Finding the splitting field of the polynomial $x^5+2x^4+5x^2+x+4$ over $F_{11}$. I am working on the following problem:
Find the splitting field of the polynomial $f(x)=x^5+2x^4+5x^2+x+4$ over $F_{11}$.
What I have done:
So far I found that $-2$ is the only root of $f(x)$ in $F_{11}$. I have also factored $f(x)$ as $f(x)=(x+2)(x^2+5x+1)(x^2-5x+2)$ over $F_{11}$. 
Apparently the splitting field of $f(x)$ over $F_{11}$ is $F_{11^4}$. Can someone help me understand how one can conclude that.
 A: The polynomial $x^2+5x+1$ has no roots in $F_{11}$: indeed
$$
x^2+5x+1=x^2-6x+9-8=(x-3)^2-8
$$
and $8$ is not a square modulo $11$.
Similarly, $x^2-5x+2=x^2+6x+9-7=(x+3)^2-7$ and $7$ is not a square modulo $11$.

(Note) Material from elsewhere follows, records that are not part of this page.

/-! ### Ctx.setX -/

@[simp] theorem Ctx.setX_pc (c : Ctx) (r : BitVec 5) (v : Word) : (c.setX r v).pc = c.pc := by unfold Ctx.setX; split <;> rfl
@[simp] theorem Ctx.setX_v (c : Ctx) (r : BitVec 5) (v : Word) : (c.setX r v).v = c.v := by unfold Ctx.setX; split <;> rfl
@[simp] theorem Ctx.setX_p (c : Ctx) (r : BitVec 5) (v : Word) : (c.setX r v).p = c.p := by unfold Ctx.setX; split <;> rfl
@[simp] theorem Ctx.setX_lc (c : Ctx) (r : BitVec 5) (v : Word) : (c.setX r v).lc = c.lc := by unfold Ctx.setX; split <;> rfl
@[simp] theorem Ctx.setX_d (c : Ctx) (r : BitVec 5) (v : Word) : (c.setX r v).d = c.d := by unfold Ctx.setX; split <;> rfl
@[simp] theorem Ctx.setX_priv (c : Ctx) (r : BitVec 5) (v : Word) : (c.setX r v).priv = c.priv := by unfold Ctx.setX; split <;> rfl
@[simp] theorem Ctx.setX_ppriv (c : Ctx) (r : BitVec 5) (v : Word) : (c.setX r v).ppriv = c.ppriv := by unfold Ctx.setX; split <;> rfl
@[simp] theorem Ctx.setX_bg (c : Ctx) (r : BitVec 5) (v : Word) : (c.setX r v).bg = c.bg := by unfold Ctx.setX; split <;> rfl
@[simp] theorem Ctx.setX_hnd (c : Ctx) (r : BitVec 5) (v : Word) : (c.setX r v).hnd = c.hnd := by unfold Ctx.setX; split <;> rfl
@[simp] theorem Ctx.setX_mode (c : Ctx) (r : BitVec 5) (v : Word) : (c.setX r v).mode = c.mode := by unfold Ctx.setX; split <;> rfl
@[simp] theorem Ctx.setX_flags (c : Ctx) (r : BitVec 5) (v : Word) : (c.setX r v).flags = c.flags := by unfold Ctx.setX; split <;> rfl
@[simp] theorem Ctx.setX_seed (c : Ctx) (r : BitVec 5) (v : Word) : (c.setX r v).seed = c.seed := by unfold Ctx.setX; split <;> rfl
@[simp] theorem Ctx.setX_stepc (c : Ctx) (r : BitVec 5) (v : Word) : (c.setX r v).stepc = c.stepc := by unfold Ctx.setX; split <;> rfl
@[simp] theorem Ctx.setX_instret (c : Ctx) (r : BitVec 5) (v : Word) : (c.setX r v).instret = c.instret := by unfold Ctx.setX; split <;> rfl
@[simp] theorem Ctx.setX_stealdom (c : Ctx) (r : BitVec 5) (v : Word) : (c.setX r v).stealdom = c.stealdom := by unfold Ctx.setX; split <;> rfl
@[simp] theorem Ctx.setX_spillbase (c : Ctx) (r : BitVec 5) (v : Word) : (c.setX r v).spillbase = c.spillbase := by unfold Ctx.setX; split <;> rfl
@[simp] theorem Ctx.setX_spilllim (c : Ctx) (r : BitVec 5) (v : Word) : (c.setX r v).spilllim = c.spilllim := by unfold Ctx.setX; split <;> rfl
@[simp] theorem Ctx.setX_tvec (c : Ctx) (r : BitVec 5) (v : Word) : (c.setX r v).tvec = c.tvec := by unfold Ctx.setX; split <;> rfl
@[simp] theorem Ctx.setX_epc (c : Ctx) (r : BitVec 5) (v : Word) : (c.setX r v).epc = c.epc := by unfold Ctx.setX; split <;> rfl
@[simp] theorem Ctx.setX_cause (c : Ctx) (r : BitVec 5) (v : Word) : (c.setX r v).cause = c.cause := by unfold Ctx.setX; split <;> rfl
@[simp] theorem Ctx.setX_tval (c : Ctx) (r : BitVec 5) (v : Word) : (c.setX r v).tval = c.tval := by unfold Ctx.setX; split <;> rfl
@[simp] theorem Ctx.setX_tscratch (c : Ctx) (r : BitVec 5) (v : Word) : (c.setX r v).tscratch = c.tscratch := by unfold Ctx.setX; split <;> rfl
@[simp] theorem Ctx.setX_savebase (c : Ctx) (r : BitVec 5) (v : Word) : (c.setX r v).savebase = c.savebase := by unfold Ctx.setX; split <;> rfl
@[simp] theorem Ctx.setX_note (c : Ctx) (r : BitVec 5) (v : Word) : (c.setX r v).note = c.note := by unfold Ctx.setX; split <;> rfl
@[simp] theorem Ctx.setX_trapAt (c : Ctx) (r : BitVec 5) (v : Word) : (c.setX r v).trapAt = c.trapAt := by unfold Ctx.setX; split <;> rfl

Adding a root of $x^2+5x+1$ is the same as adding a square root of $2$. The elements are of the form $a+b\sqrt{2}$, and we must look whether $7$ is a square here: try and solve
$$
(a+b\sqrt{2})^2=7
$$
and you'll have your answer.
A: We are considering the field $F_{11}(\alpha,\beta)$ were $\alpha^2 + 5\alpha +1=0$ and $\beta^2 - 5\beta +2=0$. We are going to show that $$F_{11}(\alpha,\beta)=F_{11}(\alpha+\beta)$$
In fact summing the equations we get $$(\alpha + \beta)(\alpha - \beta + 5)=1$$ which means that these elements are inverse one another, thus adding $(\alpha + \beta)$ to the base field we add its inverse $(\alpha - \beta + 5)$ as well, and also their sum and their difference and thus both $\alpha$ and $\beta$. We proved the claim. Now notice that $(\alpha + \beta) = \frac{\sqrt{21}+\sqrt{17}}{2}$ simply solving the equations of degree two. It has minimum polynomial $x^4 -19x^2+1$. It can be factorized in $F_{11}$ as $x^4 -19x^2+1=(x^2+5)(x^2-2)$ thus $\alpha + \beta$ is a solution of one of them, let's call it $p(x)$. So $$F_{11}(\alpha,\beta)=F_{11}(\alpha+\beta)\simeq\frac{F_{11}[x]}{(p(x))}$$